Saved data entries
_ _ _ _
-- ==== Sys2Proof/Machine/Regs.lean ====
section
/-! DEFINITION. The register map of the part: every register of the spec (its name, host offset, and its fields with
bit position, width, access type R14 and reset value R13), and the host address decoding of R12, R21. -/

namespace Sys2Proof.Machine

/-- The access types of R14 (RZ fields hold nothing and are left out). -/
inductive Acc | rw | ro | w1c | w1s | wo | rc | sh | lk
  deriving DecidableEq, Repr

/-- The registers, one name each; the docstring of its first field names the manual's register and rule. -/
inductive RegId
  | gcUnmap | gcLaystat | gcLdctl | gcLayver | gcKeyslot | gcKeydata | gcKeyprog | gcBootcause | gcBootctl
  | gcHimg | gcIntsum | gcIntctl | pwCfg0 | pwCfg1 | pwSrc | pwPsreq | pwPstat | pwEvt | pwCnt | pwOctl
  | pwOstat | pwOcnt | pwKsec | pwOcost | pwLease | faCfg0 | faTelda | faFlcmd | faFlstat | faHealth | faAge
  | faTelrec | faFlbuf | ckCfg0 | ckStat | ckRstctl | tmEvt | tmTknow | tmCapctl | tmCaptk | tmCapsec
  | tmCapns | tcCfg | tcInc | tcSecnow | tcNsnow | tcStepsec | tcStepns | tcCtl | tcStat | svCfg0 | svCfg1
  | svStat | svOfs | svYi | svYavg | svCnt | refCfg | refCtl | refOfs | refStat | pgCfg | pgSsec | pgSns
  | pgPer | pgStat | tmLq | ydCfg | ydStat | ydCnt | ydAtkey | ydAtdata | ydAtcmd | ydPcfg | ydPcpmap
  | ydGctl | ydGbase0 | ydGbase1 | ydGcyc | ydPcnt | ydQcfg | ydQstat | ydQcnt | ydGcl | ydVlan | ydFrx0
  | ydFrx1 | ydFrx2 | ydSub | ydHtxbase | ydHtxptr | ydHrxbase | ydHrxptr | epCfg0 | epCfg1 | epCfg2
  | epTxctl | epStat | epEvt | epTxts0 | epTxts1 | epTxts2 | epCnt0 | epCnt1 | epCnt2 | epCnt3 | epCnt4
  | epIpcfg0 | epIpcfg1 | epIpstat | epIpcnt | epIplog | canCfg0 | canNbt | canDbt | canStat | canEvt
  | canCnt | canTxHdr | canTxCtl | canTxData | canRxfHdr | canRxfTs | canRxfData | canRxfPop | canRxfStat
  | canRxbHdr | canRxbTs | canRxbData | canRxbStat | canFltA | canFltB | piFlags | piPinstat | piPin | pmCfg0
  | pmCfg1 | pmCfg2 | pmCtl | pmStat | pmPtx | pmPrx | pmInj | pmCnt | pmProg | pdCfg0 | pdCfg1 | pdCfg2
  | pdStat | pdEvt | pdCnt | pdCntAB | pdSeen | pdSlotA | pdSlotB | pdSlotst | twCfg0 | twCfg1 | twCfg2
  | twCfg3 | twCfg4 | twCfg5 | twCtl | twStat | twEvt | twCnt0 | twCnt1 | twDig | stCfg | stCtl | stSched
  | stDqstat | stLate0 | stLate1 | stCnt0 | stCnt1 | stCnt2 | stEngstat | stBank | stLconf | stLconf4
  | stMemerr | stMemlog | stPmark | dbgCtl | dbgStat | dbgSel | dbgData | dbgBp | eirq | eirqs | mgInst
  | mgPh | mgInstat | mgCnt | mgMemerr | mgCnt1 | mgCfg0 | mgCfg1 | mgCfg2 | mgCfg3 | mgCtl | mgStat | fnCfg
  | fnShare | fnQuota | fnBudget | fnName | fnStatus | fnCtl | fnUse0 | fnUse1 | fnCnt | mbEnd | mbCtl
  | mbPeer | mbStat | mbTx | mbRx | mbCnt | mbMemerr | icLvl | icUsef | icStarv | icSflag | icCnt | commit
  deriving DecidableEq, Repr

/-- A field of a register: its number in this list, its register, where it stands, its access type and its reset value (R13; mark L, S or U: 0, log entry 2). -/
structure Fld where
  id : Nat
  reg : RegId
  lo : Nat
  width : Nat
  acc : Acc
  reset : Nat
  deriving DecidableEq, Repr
_ _ _ _
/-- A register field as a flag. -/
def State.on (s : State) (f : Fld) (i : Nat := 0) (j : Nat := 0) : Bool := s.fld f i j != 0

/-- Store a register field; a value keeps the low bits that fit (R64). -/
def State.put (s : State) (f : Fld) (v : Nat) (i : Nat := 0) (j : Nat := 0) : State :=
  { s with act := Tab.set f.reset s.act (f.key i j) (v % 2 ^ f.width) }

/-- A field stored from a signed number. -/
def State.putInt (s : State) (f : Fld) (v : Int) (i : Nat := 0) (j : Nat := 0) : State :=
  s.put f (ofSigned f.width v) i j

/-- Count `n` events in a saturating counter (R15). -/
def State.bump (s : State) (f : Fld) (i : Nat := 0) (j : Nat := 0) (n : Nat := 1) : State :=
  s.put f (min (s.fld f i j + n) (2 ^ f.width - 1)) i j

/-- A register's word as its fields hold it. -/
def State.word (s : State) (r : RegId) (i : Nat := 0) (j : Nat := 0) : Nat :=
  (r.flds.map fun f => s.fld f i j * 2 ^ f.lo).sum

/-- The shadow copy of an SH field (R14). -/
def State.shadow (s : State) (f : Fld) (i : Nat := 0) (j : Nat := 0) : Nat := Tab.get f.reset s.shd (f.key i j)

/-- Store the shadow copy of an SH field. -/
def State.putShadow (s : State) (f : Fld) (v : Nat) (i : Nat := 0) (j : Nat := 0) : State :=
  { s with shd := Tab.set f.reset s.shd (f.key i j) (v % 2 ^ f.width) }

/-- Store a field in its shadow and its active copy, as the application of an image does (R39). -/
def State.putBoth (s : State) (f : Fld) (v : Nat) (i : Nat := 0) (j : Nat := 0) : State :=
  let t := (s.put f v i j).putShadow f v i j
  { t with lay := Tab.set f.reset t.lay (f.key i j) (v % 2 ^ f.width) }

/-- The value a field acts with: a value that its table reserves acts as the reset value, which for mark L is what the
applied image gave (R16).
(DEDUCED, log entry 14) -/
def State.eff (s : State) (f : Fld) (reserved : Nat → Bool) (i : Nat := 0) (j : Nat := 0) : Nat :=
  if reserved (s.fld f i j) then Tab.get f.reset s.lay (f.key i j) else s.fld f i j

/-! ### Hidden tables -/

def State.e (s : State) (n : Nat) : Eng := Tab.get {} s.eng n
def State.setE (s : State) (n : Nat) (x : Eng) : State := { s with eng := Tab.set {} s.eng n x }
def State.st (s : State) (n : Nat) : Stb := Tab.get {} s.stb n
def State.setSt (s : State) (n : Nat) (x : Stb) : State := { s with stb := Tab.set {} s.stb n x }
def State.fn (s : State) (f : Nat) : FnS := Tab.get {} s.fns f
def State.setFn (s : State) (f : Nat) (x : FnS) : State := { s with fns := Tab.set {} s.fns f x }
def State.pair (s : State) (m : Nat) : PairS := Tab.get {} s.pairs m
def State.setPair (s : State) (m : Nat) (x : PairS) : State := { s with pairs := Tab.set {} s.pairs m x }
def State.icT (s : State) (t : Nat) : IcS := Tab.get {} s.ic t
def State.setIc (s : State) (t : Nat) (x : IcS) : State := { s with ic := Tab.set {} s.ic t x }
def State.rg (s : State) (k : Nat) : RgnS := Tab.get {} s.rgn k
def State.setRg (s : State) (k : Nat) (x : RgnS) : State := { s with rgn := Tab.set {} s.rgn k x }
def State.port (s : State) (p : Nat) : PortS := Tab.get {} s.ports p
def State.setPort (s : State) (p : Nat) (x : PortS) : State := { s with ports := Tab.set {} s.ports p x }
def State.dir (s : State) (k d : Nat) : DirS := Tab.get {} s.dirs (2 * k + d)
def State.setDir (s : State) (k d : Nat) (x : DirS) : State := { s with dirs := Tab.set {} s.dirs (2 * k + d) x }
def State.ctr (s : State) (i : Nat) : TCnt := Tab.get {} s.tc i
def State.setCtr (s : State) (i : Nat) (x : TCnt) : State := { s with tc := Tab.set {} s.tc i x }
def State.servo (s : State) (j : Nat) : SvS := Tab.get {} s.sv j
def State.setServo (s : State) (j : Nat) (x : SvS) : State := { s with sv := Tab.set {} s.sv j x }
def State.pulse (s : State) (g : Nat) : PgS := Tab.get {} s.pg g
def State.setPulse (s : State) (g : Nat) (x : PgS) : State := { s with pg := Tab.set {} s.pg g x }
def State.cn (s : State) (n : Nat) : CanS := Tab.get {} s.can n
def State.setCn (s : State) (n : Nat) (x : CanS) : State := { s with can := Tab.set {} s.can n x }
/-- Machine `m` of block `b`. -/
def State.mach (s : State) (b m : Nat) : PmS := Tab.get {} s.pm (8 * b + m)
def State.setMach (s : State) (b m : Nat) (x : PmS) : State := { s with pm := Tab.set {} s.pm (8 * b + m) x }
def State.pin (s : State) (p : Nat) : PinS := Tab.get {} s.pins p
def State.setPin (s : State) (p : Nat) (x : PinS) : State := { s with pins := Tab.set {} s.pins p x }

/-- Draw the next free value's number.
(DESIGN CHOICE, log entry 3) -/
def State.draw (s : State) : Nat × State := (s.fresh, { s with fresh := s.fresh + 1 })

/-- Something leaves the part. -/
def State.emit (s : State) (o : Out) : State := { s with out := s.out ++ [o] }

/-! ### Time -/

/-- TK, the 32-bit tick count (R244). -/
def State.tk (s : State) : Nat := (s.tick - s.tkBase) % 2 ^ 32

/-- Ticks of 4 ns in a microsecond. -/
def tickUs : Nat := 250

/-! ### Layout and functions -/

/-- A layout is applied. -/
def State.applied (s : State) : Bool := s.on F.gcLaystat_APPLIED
_ _ _ _
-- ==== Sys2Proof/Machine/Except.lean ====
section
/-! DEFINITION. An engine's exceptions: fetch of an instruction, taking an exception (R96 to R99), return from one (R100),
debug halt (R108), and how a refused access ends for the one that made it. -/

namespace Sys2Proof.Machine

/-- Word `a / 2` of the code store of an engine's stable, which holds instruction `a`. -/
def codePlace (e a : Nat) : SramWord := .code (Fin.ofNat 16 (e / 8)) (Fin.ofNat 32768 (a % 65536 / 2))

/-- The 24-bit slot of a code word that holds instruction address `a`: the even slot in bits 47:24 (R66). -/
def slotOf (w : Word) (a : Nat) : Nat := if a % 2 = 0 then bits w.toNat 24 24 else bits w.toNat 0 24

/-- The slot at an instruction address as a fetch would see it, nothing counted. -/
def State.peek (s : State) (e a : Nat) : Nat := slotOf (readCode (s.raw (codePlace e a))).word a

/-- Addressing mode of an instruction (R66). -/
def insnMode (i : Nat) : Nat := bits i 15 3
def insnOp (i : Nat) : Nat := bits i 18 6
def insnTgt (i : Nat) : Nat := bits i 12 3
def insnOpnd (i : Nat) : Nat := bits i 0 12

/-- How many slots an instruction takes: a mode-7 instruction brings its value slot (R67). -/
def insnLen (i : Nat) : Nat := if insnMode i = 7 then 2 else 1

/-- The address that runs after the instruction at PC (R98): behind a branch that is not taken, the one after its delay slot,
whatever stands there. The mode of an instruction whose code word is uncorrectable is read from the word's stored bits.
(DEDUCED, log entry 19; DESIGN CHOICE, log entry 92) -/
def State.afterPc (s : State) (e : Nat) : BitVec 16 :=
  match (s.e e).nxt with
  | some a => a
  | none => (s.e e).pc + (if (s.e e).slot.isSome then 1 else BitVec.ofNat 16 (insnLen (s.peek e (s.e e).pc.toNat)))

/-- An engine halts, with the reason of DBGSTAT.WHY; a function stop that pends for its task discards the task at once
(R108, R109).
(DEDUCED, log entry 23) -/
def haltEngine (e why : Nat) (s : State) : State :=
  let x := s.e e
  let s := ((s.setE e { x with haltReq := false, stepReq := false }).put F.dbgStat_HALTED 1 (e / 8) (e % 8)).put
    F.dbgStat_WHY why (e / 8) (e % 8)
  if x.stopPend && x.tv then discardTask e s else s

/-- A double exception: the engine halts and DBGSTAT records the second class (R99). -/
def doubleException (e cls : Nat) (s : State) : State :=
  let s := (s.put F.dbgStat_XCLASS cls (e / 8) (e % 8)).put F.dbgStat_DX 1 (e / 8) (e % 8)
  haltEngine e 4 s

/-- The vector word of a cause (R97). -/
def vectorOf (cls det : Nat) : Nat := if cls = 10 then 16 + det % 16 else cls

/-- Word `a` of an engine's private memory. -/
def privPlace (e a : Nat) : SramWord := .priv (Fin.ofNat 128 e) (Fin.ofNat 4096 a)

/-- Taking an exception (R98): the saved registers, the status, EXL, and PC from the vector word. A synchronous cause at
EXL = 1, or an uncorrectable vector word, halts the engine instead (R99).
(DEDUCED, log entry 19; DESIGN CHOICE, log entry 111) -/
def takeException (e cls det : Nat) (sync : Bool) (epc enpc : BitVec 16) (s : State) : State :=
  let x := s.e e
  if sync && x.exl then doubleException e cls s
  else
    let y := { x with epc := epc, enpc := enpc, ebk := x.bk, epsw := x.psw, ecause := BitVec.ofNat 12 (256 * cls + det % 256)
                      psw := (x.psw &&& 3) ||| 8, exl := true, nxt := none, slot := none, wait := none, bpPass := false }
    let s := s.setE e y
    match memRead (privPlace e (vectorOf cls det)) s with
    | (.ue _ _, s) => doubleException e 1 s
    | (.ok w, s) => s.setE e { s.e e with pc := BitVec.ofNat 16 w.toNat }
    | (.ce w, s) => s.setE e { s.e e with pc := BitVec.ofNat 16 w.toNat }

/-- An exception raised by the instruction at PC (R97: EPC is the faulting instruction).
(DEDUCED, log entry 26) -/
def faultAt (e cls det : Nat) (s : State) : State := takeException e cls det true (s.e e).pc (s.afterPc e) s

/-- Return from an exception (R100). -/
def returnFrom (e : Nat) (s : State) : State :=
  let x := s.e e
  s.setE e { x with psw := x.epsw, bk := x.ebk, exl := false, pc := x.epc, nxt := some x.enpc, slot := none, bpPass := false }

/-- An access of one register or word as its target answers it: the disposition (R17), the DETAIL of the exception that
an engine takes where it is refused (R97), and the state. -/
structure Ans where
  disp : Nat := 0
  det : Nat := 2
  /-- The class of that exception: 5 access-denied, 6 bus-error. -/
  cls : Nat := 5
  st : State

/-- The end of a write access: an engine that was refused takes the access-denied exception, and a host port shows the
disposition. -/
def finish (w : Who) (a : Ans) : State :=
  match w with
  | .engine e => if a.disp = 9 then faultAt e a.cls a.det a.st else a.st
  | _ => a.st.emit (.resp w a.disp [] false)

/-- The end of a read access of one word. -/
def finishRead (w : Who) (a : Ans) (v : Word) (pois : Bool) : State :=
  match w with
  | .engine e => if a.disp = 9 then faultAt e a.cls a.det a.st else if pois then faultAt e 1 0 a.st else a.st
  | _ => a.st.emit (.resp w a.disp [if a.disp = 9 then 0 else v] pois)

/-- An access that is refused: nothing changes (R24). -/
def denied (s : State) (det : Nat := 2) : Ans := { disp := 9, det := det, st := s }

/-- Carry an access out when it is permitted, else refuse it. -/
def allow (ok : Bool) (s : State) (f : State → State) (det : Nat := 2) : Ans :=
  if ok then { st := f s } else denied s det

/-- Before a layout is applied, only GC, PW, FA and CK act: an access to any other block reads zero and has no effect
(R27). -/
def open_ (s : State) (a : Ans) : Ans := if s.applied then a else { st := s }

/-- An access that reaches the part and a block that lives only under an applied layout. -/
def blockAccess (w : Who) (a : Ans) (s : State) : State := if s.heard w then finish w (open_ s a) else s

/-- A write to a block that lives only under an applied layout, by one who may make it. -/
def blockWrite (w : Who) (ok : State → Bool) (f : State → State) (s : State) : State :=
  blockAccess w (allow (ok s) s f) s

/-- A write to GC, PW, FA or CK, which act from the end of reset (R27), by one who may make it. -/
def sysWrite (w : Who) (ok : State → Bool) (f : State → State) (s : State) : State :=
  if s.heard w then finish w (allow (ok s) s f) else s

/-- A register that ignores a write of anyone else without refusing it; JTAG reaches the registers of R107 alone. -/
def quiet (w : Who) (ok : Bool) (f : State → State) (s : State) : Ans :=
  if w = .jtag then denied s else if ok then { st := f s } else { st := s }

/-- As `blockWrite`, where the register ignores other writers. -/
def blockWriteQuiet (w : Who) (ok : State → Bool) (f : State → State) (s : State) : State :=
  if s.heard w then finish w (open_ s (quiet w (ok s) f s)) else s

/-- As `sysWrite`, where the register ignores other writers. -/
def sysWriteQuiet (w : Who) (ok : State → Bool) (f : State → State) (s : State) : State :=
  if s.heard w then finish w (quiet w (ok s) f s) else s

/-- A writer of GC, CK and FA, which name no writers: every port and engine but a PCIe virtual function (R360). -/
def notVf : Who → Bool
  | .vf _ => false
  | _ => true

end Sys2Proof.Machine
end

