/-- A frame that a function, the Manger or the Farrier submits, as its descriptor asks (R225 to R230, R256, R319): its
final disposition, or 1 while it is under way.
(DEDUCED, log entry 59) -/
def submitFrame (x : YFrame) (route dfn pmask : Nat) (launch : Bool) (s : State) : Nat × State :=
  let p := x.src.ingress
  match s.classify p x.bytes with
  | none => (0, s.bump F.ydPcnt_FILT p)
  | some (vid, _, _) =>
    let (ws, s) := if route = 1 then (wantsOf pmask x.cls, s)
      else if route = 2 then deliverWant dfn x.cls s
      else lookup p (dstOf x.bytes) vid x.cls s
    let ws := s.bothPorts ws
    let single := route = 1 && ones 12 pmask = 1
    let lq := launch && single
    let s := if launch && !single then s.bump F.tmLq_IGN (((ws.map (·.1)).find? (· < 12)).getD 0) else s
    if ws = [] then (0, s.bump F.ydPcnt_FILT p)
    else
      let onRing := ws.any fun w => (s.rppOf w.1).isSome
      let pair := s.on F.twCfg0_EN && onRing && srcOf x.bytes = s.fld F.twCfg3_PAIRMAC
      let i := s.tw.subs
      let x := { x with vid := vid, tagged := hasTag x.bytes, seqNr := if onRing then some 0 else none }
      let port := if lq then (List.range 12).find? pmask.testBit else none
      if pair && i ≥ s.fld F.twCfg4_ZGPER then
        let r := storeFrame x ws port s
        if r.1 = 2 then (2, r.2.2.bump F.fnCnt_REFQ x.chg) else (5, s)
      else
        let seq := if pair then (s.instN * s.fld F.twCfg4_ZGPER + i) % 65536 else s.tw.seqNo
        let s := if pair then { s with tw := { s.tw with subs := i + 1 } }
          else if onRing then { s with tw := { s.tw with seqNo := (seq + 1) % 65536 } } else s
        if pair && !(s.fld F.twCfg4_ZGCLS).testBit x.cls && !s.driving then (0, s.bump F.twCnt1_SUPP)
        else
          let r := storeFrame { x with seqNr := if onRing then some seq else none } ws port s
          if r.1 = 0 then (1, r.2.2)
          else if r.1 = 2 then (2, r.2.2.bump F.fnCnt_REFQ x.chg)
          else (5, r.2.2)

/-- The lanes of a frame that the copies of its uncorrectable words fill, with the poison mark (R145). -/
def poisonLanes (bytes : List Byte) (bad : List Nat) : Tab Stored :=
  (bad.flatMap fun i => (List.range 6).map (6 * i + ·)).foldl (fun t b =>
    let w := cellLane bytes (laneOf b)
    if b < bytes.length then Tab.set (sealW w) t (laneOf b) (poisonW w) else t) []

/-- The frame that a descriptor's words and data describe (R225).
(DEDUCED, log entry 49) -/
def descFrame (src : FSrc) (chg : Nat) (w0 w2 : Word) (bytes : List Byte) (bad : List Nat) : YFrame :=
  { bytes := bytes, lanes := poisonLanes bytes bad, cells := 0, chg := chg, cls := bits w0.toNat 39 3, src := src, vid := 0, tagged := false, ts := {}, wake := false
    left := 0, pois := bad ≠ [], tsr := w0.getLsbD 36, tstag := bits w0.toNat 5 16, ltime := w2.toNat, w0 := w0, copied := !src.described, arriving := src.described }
_ _ _ _
**Action item:** Pull out every line of the records that includes the string "insnMode".

**Task output:**
def insnMode (i : Nat) : Nat := bits i 15 3
def insnLen (i : Nat) : Nat := if insnMode i = 7 then 2 else 1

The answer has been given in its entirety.